Your question determines:

What counts as an observation
- individual farms, counties, states
Which variables/measurements matter
- total yield, yield per acre, percent change
What level of temporal aggregation is appropriate
- daily, monthly, annual
How to handle missing or extreme values
- imputation, exclusion, flagging

What Makes Processing Tricky?

Data reflect how they were collected. They encode assumptions about what matters, who to measure, and what to record.
Processing involves judgment. Two analysts with the same raw data can make different (reasonable) processing choices.
Choices have consequences. Processing decisions can impact results without leaving obvious traces.

This means data processing deserves the same care, documentation, and transparency as your analysis.

Tidy Data

Which one of these does NOT make data tidy?

A. Put each variable in its own column
B. Put each observation in its own row
C. Store measurements for different observational units (e.g., individuals and households) together in the same table
D. Use a column to record the measurement type (e.g., crop)

What Is Tidy Data?

Tidy data: structure that facilitates analysis

Each variable forms a column
Each observation forms a row
Each type of observational unit forms a table

Example: Untidy Data

A dataset reports crop yields by county and year:

county	year	corn	wheat	soy
County A	2020	120	80	45
County B	2020	95	70	50

Problem: Crop type is hidden in column names, not stored as data.

The Tidy Version

county	year	crop	yield
County A	2020	corn	120
County A	2020	wheat	80
County A	2020	soy	45
County B	2020	corn	95
County B	2020	wheat	70
County B	2020	soy	50

Same information. Different structure. Much easier to analyze.

Pair up and discuss: 3 minutes

Look at these two data structures.
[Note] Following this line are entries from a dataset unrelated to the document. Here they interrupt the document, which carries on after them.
/-- R295. `CMD.SLEEP`. -/
def execAxSleep (req : Req) (a : Axis) (s : State) : Host.Outcome State Fault Refusal :=
  .next (s.axCmd req a false fun s => s.axSleep a)

/-- R295. `CMD.WAKE`. -/
def execAxWake (req : Req) (a : Axis) (s : State) : Host.Outcome State Fault Refusal :=
  .next (s.axCmd req a false fun s => s.axAwake a)

/-- A write of `AX.CMD`: its actions in the order of its bits. The level of DRVFLT_N is the one last seen. -/
def State.axCmdWrite (s : State) (req : Req) (a : Axis) (data : Nat) : State :=
  let drv := s.on (.ax a) AX.STAT_DRVFLT
  if !s.on (.ax a) HDR.PG_CTRL_EN && data % 64 != 0 then s.errAt (.ax a) Err.notEnabled 0x90 req.code
  else if s.shadow && data % 4 != 0 then s.errOpen (.ax a) 0x28
  else
    let s := (s.when (bit data 0) fun t => t.axHome a).when (bit data 1) fun t => t.axStop a
    let s := (s.when (bit data 2) fun t => t.axEstop a).when (bit data 3) fun t => t.axClear a drv
    (s.when (bit data 4) fun t => t.axSleep a).when (bit data 5) fun t => t.axAwake a

/-- R292. A limit trip is recognised; `pos` names LIMP. -/
def execLimitTrip (a : Axis) (pos : Bool) (s : State) : Host.Outcome State Fault Refusal :=
  let enabled := s.on (.ax a) (if pos then AX.CFG_LIMP_EN else AX.CFG_LIMN_EN)
  if s.devUp && enabled then
    let s := s.wr (.ax a) (if pos then AX.STAT_LIMP else AX.STAT_LIMN) 1
    let v := s.axes[a].vel
    let expected := s.on (.ax a) AX.HOME_CFG_SRC && s.on (.ax a) AX.HOME_CFG_DIR == pos
    if s.axes[a].homing != .none then .next (if expected then s else s.axFail a 0x26)
    else if (pos && decide (0 < v)) || (!pos && decide (v < 0)) then
      let s := (s.bump (.ax a) AX.LIM_CNT).raise (.ax a) 9
      let s := if s.on (.ax a) AX.CFG_LIM_ACT then s.modAxis a fun h => { h with move := none, ramp := true }
        else s.axHalt a
      .next ((s.modAxis a fun h => { h with trip := some pos }).setAx a axLimit)
    else .next s
  else .next s

/-- R292. A limit is released: an axis in LIMIT for it returns to IDLE, or to MOVING if a move runs. -/
def execLimitRelease (a : Axis) (pos : Bool) (s : State) : Host.Outcome State Fault Refusal :=
  if s.devUp then
    let s := s.wr (.ax a) (if pos then AX.STAT_LIMP else AX.STAT_LIMN) 0
    if s.axSt a = axLimit && s.axes[a].trip == some pos then
      let running := s.axes[a].move.isSome || s.axes[a].vel != 0
      .next ((s.modAxis a fun h => { h with trip := none }).setAx a (if running then axMoving else axIdle))
    else .next s
  else .next s

/-- R293. The home signal has been active for HOME_DEB; `since` steps were issued after the raw edge. -/
def execHomeEdge (a : Axis) (since : BitVec 16) (s : State) : Host.Outcome State Fault Refusal :=
  if s.devUp then
    let src := s.on (.ax a) AX.HOME_CFG_SRC
    let s := s.when (!src) fun t => t.wr (.ax a) AX.STAT_HOME 1
    if s.axes[a].homing == .seek then
      let moved := toward (!s.on (.ax a) AX.HOME_CFG_DIR) since.toNat
      let s := s.wrS (.ax a) AX.HOME_CAP (s.rdS (.ax a) AX.POS - moved)
      let s := s.wrS (.ax a) AX.POS (s.rdS (.ax a) AX.HOME_POS + moved)
      .next (s.modAxis a fun h => { h with homing := .capture })
    else .next s
  else .next s

/-- R293. The home signal has been released for HOME_DEB. -/
def execHomeRelease (a : Axis) (s : State) : Host.Outcome State Fault Refusal :=
  if s.devUp then
    let s := s.when (!s.on (.ax a) AX.HOME_CFG_SRC) fun t => t.wr (.ax a) AX.STAT_HOME 0
    .next (if s.axes[a].homing == .backoff then s.modAxis a fun h => { h with homing := .settle } else s)
  else .next s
Discuss:

What analytical questions would be easier or harder with each structure?
When might the untidy structure actually be useful?

Missing Data

According to the reader, which of the following is not a common cause of missing data:

A. Nonresponse or incomplete reporting
B. Measurement failure or data corruption
C. Suppression for confidentiality or privacy
D. Imputation performed by the analyst

Missing data

Missing data are information - not just holes

Why: Missing at random vs. informative
Typical causes: nonresponse, measurement limits, deliberate suppression, data-entry errors
Why it matters: changes sample composition, biases estimates

Example: Ag Extension Visits

A dataset of farm visits to agricultural extension services:

farm_id	district	visits	reason
1001	North	3	crop_pest
1002	North	2	soil
1003	North	—	—
1004	South	4	soil
1005	South	—	—

What Does “Missing” Mean?

The farm might:

Have not used the service (zero visits)
Have failed to report (incomplete data)
Have been deliberately excluded (data suppression)
Have been newly registered (not yet in system)

Processing choice: How you interpret missingness will shape your analysis.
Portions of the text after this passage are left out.